Bronchitis antibiotics

In chronic bronchitis during an exacerbation, antibiotics are often prescribed. The purpose of a particular drug depends on the type of pathogen.

Bronchitis for several years

Chronic bronchitis is chronic bronchitis, at which morphological reorganizations in a mucous membrane of bronchi are noted. In chronic bronchitis, sputum is excreted for at least 2 years, and within 1 year at least 3 months. This disease is characterized by periods of remission and exacerbations. An exacerbation, as a rule, is quite difficult, forcing the patient to consult a doctor. In the period of remission, the patient is also worried about coughing up sputum, but this does not greatly impair the quality of life of the person.

In the period of exacerbation, besides coughing with copious expectoration, the patient is also worried about weakness, low-grade fever, and sweating. With the progression of the disease symptoms become more pronounced, and lasts longer (almost constantly). Sputum in chronic bronchitis can be purulent, mucous, purulent-mucous, and in some cases, with streaks of blood.

Treatment tactics

Most often chronic bronchitis occurs in adult patients. Children and young people are more likely to have protracted bronchitis or acute bronchitis with frequent relapses.

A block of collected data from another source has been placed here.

-- ==== Sys2Proof/Machine/Memory.lean ====
section
/-! DEFINITION. Memory outside the cores: HBM at home with its line codes and poison, the second tier, host memory, the dies'
Reservoir copies, and translation by the TLBs and the table walk (09_memory_model, R265 to R267; 13_package_memory, R354 to
R366). -/
namespace Sys2Proof.Machine

/-! ## Home (13_package_memory, R354, R363 to R366) -/

/-- The entry of the core map that a byte of HBM belongs to, where start-up wrote the map. -/
def mapSlot (s : State) (a : Nat) : Option Nat :=
  match s.pkg.mapAt with
  | some b => if b ≤ a && a < b + 589824 then some ((a - b) / 8) else none
  | none => none
/-- A byte of HBM at home. -/
def hbmByte (s : State) (a : Nat) : Byte :=
  match mapSlot s a with
  | some k => (tget s.pkg.coreMap (deliveryEntry (k / 256) (k % 256)) k).extractLsb' (8 * (a % 8)) 8
  | none => memByte s.hbm a
/-- A byte of HBM written at home. -/
def hbmPut (s : State) (a : Nat) (v : Byte) : State :=
  match mapSlot s a with
  | some k =>
    let e := tget s.pkg.coreMap (deliveryEntry (k / 256) (k % 256)) k
    { s with pkg := { s.pkg with coreMap := tput s.pkg.coreMap k (putBits e (8 * (a % 8) + 7) (8 * (a % 8)) v.toNat) } }
  | none => { s with hbm := memPut s.hbm a v }
/-- n bytes of HBM at home. -/
def hbmBytes (s : State) (a n : Nat) : List Byte := (List.range n).map (fun i => hbmByte s (a + i))

/-- Whether x - base fits n bytes as a signed number, modulo 2^w (R364). -/
def deltaFits (w n base x : Nat) : Bool :=
  let d := (x + 2 ^ w - base) % 2 ^ w
  d < 2 ^ (8 * n - 1) || 2 ^ w - 2 ^ (8 * n - 1) ≤ d
/-- The words of a line, w bytes each. -/
def lineWords (bs : List Byte) (w : Nat) : List Nat := (List.range (128 / w)).map (fun i => leNat ((bs.drop (w * i)).take w))
/-- The encodings that apply to a line as (sectors, code), in tie order (R364). -/
def lineChoices (bs : List Byte) : List (Nat × Nat) :=
  let w8 := lineWords bs 8
  let w4 := lineWords bs 4
  let b8 := w8.headD 0
  let b4 := w4.headD 0
  let opt := fun (c : Bool) (p : Nat × Nat) => if c then [p] else []
  [(4, 0)] ++ opt (bs.all (fun b => b == 0)) (0, 1) ++ opt (w8.all (fun x => x == b8)) (1, 2) ++
    opt (w8.all (deltaFits 64 1 b8)) (1, 3) ++ opt (w8.all (deltaFits 64 2 b8)) (2, 4) ++
    opt (w8.all (deltaFits 64 4 b8)) (3, 7) ++ opt (w4.all (deltaFits 32 1 b4)) (2, 5) ++
    opt (w4.all (deltaFits 32 2 b4)) (3, 6)
/-- The code of a line as compression chooses it: the fewest sectors, a tie to the earlier row (R364). -/
def lineCode (bs : List Byte) : Nat :=
  ((lineChoices bs).foldl (fun (best : Nat × Nat) p => if p.1 < best.1 then p else best) (4, 0)).2
/-- The sectors that a code occupies (R364). -/
def codeSectors (c : Nat) : Nat := match c with | 1 => 0 | 2 => 1 | 3 => 1 | 4 => 2 | 5 => 2 | 6 => 3 | 7 => 3 | _ => 4
/-- The differences of a line's words, w bytes each, from its first word, n bytes each (R364). -/
def lineDeltas (bs : List Byte) (w n : Nat) : List Byte :=
  let ws := lineWords bs w
  ws.flatMap (fun x => leBytes n ((x + 2 ^ (8 * w) - ws.headD 0) % 2 ^ (8 * w) % 2 ^ (8 * n)))
/-- The bytes that the stack stores for a line under a code: the base, then the deltas, then zero to the end of the last sector (R364).
hbmBytes is the controller's decoded view of them: no read reaches the stored bytes but through it (R363; log entry 115). -/
def storedLine (bs : List Byte) (code : Nat) : List Byte :=
  let enc := match code with
    | 1 => []
    | 2 => bs.take 8
    | 3 => bs.take 8 ++ lineDeltas bs 8 1
    | 4 => bs.take 8 ++ lineDeltas bs 8 2
    | 5 => bs.take 4 ++ lineDeltas bs 4 1
    | 6 => bs.take 4 ++ lineDeltas bs 4 2
    | 7 => bs.take 8 ++ lineDeltas bs 8 4
    | _ => bs
  enc ++ List.replicate (32 * codeSectors code - enc.length) 0
/-- A counter of a stack, or of a second-tier port from index 32 on, increased (R372); the power meter counts the sectors that the
stacks transfer (R366). -/
def countStack (s : State) (stack n k : Nat) : State :=
  let v := satAdd (tget s.pkg.stackCnt 0 (8 * stack + n)) k
  let moved := if n < 2 && stack < 32 then k else 0
  { s with pkg := { s.pkg with stackCnt := tput s.pkg.stackCnt (8 * stack + n) v, sectors := s.pkg.sectors + moved } }
/-- The stack of an HBM address (R354). -/
def stackOf (a : Nat) : Nat := a / 256 % 32
/-- The code of a 128-byte line at home; 0001 since start-up where nothing has been written (14_package_host, R379). -/
def lineMeta (s : State) (line : Nat) : Nat := (tget s.hbmMeta 1#4 line).toNat
/-- The bytes that the stack stores for a line: its code's sectors (R364). -/
def storedSectors (s : State) (line : Nat) : List Byte := storedLine (hbmBytes s (128 * line) 128) (lineMeta s line)
/-- A read of a line at home counted: its occupied sectors read, the others elided (R366), and each of its 64-byte units in which the
controller corrected an error (R355). -/
def countRead (s : State) (line : Nat) : State :=
  let n := codeSectors (lineMeta s line)
  let fixed := ([2 * line, 2 * line + 1].filter (fun u => s.hbmCorr.contains u)).length
  let s := countStack (countStack s (stackOf (128 * line)) 0 n) (stackOf (128 * line)) 2 (4 - n)
  if fixed == 0 then s else countStack s (stackOf (128 * line)) 4 fixed
/-- Bytes of one 128-byte line written at home: encoded afresh when whole, else read and merged, under the CMP bit of the write's leaf
(R363, R365); a whole-line write clears poison, a merge into a line that cannot be read keeps it (R355, R364). -/
def homeWriteLine (s : State) (line : Nat) (bs : List (Nat × Byte)) (cmp : Bool) : State :=
  let stack := stackOf (128 * line)
  let whole := bs.length == 128
  let lost := s.hbmPoison.contains line || 7 < lineMeta s line
  let s := if whole then s else countStack (countRead s line) stack 3 1
  let s := bs.foldl (fun s b => hbmPut s b.1 b.2) s
  let code := if cmp then lineCode (hbmBytes s (128 * line) 128) else 0
  let n := codeSectors code
  let s := countStack (countStack s stack 1 n) stack 2 (4 - n)
  let rest := s.hbmPoison.filter (fun l => l != line)
  { s with
    hbmMeta := if code == 1 then tdel s.hbmMeta line else tput s.hbmMeta line (BitVec.ofNat 4 code)
    hbmPoison := if !whole && lost then line :: rest else rest
    hbmCorr := s.hbmCorr.filter (fun u => u / 2 != line) }
/-- The 128-byte lines that a range touches. -/
def linesOf (a n : Nat) : List Nat := (List.range ((a + n + 127) / 128 - a / 128)).map (fun i => a / 128 + i)
/-- Bytes of HBM written at home, line by line. -/
def homeLines (s : State) (ps : List (Nat × Byte)) (cmp : Bool) : State :=
  ((ps.map (fun p => p.1 / 128)).eraseDups).foldl
    (fun s l => homeWriteLine s l (ps.filter (fun p => p.1 / 128 == l)) cmp) s
/-- The port that holds a second-tier address (R356). -/
def tier2Port (s : State) (a : Nat) : Nat :=
  let present := (List.range 16).filter (bitAt s.pkg.stcfg)
  let unit := match bits s.pkg.stcfg 21 20 with | 1 => 65536 | 2 => 2097152 | _ => 4096
  let ways := 2 ^ (min (bits s.pkg.stcfg 19 16) (Nat.log2 present.length))
  present.getD (a / unit % ways) 0
/-- The index of the counters that an access to a physical address counts under: its stack, or 32 and its port (R372). -/
def counterPlace (s : State) (pa : W64) : Nat :=
  if bits pa 61 58 == 1 then stackOf (bits pa 40 0) else 32 + tier2Port s (bits pa 43 0)
/-- Bytes of the second tier written at home: never compressed; a whole line clears poison (R355, R356). -/
def tier2Write (s : State) (ps : List (Nat × Byte)) : State :=
  let ls := (ps.map (fun p => p.1 / 128)).eraseDups
  let s := ls.foldl (fun s l => countStack s (32 + tier2Port s (128 * l)) 1 4) s
  let whole := fun (l : Nat) => (ps.filter (fun p => p.1 / 128 == l)).length == 128
  { s with tier2 := memStore s.tier2 ps, tier2Poison := s.tier2Poison.filter (fun l => !(ls.contains l && whole l)) }
/-- The space 10 address of an HBM byte. -/
def hbmAddress (a : Nat) : W64 := BitVec.ofNat 64 (2 ^ 63 + 2 ^ 58 + a)
/-- Bytes written at a physical address of HBM or the second tier, given with their distance from it, whatever migrates. -/
def placeWrite (s : State) (pa : W64) (ps : List (Nat × Byte)) (cmp : Bool) : State :=
  match bits pa 61 58 with
  | 1 => homeLines s (ps.map (fun p => (bits pa 40 0 + p.1, p.2))) cmp
  | _ => tier2Write s (ps.map (fun p => (bits pa 43 0 + p.1, p.2)))
/-- The bytes of a page that a migration has copied so far (R369). -/
def copiedBytes (m : Migration) : Nat :=
  match m.phase with | .waiting => 0 | .copying pos => pos | .switching => m.size | .invalidating => m.size
/-- A write performed at an old page's home goes to the new page as well, for the lines that have been copied (R369). -/
def forkWrite (s : State) (pa : W64) (bs : List Byte) (m : Migration) : State :=
  let at_ := fun (p : Nat × Byte) => p.1 - m.old.toNat
  let mine := (placed pa.toNat bs).filter (fun p => m.old.toNat ≤ p.1 && p.1 - m.old.toNat < copiedBytes m)
  if mine.isEmpty then s
  else countStack (placeWrite s m.new (mine.map (fun p => (at_ p, p.2))) m.cmp) (counterPlace s pa) 7 1
/-- Bytes written at home in HBM or the second tier, and at the new pages that they fork to. -/
def forkedWrite (s : State) (pa : W64) (bs : List Byte) (cmp : Bool) : State :=
  let s := placeWrite s pa (placed 0 bs) cmp
  s.pkg.migs.foldl (fun s m => forkWrite s pa bs m) s
/-- Bytes of HBM written at home. -/
def homeWrite (s : State) (a : Nat) (bs : List Byte) (cmp : Bool) : State := forkedWrite s (hbmAddress a) bs cmp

First thing at treatment of chronic bronchitis Smoking should be stopped if the patient has this habit. Doctors noted that a one-step stop smoking is more effective than a gradual rejection of the habit. It is worth noting that the cessation of smoking has a positive effect on the condition of the lungs, even in the latter stages of the disease.

Special bronchodilator drugs are prescribed – cholinergic and adrenoreceptor stimulants. Also for the sputum the patient takes expectorant drugs.

Bronchitis antibiotics

Antibiotic use

To use or not to use antibiotics during the treatment of bronchitis is a rather complicated question, and requires careful diagnosis and a weighted approach of a specialist. For a start, it is worthwhile to immediately understand that acute bronchitis is overwhelmingly caused by viruses, so taking antibiotics will not have any therapeutic effect. And the uncontrolled use of antibacterial agents (many of them are sold without a prescription) will only worsen your health. So self-treatment with antibiotics often leads to disruption of the intestinal microflora, which is the cause of the development of dysbiosis. Against this background, the immune defense is reduced, and allergic reactions develop. In addition, there is a high probability of “nurturing” the pathogenic flora when bacteria become resistant to the action of the drug.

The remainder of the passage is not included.